Aim of the task.
Answer with a number only, giving how many lines in the data below include "copy".

Working data.
*** Block opens ***

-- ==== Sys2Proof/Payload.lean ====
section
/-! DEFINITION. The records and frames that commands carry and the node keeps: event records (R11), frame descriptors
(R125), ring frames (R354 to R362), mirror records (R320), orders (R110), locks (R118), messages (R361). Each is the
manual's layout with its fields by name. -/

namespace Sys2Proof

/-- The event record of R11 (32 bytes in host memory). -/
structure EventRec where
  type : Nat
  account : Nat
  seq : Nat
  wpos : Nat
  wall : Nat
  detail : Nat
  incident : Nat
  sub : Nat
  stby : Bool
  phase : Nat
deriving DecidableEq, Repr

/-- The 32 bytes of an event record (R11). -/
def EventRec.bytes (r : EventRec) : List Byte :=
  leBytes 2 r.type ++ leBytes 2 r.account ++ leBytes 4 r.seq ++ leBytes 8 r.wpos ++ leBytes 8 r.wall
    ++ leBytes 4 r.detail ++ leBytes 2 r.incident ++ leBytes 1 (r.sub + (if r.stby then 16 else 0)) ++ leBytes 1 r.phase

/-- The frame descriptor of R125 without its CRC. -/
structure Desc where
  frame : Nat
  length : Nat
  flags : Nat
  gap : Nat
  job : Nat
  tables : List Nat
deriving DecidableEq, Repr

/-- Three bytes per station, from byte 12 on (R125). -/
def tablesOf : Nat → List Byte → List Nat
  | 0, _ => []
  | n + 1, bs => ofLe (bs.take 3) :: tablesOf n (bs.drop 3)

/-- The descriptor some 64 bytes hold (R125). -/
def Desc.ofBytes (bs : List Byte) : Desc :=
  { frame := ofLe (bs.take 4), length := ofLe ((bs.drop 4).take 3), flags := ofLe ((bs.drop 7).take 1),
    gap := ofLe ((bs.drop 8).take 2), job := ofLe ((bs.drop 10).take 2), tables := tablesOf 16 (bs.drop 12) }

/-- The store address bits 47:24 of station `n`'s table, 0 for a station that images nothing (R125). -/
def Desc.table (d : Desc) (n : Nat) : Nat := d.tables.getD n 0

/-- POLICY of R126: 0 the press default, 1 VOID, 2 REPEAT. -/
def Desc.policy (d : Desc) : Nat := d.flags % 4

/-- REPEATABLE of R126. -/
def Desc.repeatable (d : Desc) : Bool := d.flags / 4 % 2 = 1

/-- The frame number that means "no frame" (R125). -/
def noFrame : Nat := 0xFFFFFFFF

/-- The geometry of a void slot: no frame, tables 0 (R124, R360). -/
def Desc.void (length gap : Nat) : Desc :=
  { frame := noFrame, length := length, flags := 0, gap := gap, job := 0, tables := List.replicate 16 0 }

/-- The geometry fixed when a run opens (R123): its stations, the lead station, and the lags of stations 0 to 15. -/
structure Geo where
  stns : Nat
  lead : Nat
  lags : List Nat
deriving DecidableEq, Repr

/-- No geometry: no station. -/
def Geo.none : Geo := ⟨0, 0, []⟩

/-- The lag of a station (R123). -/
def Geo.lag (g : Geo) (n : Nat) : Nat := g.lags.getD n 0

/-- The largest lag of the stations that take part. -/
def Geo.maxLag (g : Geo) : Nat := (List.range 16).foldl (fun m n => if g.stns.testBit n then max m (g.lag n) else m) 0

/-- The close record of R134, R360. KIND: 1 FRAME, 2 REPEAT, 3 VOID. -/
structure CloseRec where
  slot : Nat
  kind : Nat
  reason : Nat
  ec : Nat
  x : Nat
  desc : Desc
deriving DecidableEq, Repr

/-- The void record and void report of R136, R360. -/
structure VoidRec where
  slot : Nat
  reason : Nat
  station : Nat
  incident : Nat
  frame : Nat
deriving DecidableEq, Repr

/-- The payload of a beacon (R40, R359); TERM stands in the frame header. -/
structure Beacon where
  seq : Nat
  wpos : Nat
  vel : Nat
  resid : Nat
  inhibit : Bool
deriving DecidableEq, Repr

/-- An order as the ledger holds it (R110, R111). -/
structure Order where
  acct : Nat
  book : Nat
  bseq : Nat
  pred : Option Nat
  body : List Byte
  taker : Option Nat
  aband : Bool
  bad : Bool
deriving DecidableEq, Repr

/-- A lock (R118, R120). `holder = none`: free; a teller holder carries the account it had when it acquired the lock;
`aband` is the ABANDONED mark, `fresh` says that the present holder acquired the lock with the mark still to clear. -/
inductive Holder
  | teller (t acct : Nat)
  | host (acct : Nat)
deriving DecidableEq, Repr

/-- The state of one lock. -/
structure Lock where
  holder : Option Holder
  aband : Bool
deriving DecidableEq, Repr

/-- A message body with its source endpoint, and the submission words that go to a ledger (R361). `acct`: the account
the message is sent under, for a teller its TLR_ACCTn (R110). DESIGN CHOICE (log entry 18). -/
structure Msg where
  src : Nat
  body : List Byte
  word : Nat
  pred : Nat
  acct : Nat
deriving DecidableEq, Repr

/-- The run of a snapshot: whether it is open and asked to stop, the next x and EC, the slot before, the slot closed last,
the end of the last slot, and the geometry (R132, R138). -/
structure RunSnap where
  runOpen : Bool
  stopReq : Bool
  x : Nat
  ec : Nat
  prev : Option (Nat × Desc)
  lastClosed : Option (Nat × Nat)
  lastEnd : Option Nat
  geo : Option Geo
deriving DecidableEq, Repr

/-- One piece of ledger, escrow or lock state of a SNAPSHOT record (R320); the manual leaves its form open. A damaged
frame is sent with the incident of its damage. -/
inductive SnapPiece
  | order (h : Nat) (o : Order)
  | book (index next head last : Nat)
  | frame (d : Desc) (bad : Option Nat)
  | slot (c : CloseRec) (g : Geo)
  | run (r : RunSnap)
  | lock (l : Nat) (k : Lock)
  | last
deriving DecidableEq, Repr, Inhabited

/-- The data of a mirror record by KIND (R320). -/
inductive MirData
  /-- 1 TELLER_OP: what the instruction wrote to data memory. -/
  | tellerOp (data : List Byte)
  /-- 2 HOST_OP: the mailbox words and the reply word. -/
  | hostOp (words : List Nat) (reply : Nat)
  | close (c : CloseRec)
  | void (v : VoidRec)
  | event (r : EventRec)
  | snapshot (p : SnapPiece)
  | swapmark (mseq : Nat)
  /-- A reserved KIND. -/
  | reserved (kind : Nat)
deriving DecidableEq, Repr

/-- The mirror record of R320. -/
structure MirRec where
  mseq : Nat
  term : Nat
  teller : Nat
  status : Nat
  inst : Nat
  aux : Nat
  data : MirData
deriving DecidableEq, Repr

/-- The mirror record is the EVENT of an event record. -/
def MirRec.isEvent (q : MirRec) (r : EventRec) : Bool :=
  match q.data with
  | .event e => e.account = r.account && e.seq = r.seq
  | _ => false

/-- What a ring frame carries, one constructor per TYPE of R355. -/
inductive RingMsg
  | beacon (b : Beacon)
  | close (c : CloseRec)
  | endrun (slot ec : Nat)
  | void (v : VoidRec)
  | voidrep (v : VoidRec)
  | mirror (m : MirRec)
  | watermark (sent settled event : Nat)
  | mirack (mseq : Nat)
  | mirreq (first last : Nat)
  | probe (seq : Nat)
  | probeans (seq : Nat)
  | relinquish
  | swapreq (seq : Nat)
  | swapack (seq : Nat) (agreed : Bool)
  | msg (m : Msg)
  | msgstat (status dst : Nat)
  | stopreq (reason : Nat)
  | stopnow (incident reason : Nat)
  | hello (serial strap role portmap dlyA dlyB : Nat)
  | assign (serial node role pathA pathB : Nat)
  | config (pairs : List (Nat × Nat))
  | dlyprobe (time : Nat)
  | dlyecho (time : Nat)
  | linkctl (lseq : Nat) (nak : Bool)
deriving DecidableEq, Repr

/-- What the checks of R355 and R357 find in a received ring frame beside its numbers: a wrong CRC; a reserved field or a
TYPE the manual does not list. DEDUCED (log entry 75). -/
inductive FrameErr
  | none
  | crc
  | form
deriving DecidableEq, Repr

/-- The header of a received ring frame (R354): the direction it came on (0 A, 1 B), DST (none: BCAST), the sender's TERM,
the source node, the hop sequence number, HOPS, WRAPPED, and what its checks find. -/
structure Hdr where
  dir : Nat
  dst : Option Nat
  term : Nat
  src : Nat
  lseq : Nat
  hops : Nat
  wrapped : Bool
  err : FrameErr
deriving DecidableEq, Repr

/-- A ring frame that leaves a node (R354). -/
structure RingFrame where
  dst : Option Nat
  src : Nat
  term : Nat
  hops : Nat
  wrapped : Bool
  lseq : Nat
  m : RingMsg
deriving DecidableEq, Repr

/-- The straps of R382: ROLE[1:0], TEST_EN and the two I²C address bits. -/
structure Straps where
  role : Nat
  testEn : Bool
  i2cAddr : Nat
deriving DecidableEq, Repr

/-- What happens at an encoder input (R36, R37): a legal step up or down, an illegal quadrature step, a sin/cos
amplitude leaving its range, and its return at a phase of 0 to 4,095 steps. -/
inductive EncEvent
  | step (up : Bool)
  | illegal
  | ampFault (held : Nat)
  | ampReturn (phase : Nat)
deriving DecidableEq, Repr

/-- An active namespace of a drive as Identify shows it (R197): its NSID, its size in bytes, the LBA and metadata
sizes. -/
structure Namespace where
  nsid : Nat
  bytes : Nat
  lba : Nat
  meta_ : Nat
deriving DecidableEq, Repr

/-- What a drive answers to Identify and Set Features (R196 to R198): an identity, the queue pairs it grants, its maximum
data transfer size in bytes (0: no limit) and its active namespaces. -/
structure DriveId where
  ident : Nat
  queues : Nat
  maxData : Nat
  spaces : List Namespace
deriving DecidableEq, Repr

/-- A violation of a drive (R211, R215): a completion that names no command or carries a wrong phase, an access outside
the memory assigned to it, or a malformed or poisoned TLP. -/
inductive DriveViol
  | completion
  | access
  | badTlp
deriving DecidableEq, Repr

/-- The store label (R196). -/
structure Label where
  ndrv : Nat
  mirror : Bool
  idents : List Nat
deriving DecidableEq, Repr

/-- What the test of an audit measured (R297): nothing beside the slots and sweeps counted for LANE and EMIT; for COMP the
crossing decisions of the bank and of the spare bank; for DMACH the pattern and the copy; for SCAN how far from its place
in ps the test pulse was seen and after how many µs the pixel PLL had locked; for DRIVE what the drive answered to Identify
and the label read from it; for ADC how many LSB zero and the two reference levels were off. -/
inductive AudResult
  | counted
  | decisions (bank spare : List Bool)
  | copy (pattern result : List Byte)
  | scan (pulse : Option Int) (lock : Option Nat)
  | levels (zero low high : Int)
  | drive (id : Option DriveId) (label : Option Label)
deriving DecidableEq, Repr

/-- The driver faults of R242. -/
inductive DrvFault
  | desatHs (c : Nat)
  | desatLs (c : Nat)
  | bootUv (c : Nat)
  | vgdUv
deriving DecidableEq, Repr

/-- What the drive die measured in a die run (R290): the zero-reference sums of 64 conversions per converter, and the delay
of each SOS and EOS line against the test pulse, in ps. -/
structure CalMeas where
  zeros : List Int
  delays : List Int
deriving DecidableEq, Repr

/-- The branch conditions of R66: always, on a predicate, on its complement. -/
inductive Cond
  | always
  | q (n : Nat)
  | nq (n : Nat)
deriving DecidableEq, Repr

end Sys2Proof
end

*** Block closes ***

Exercise answer.
2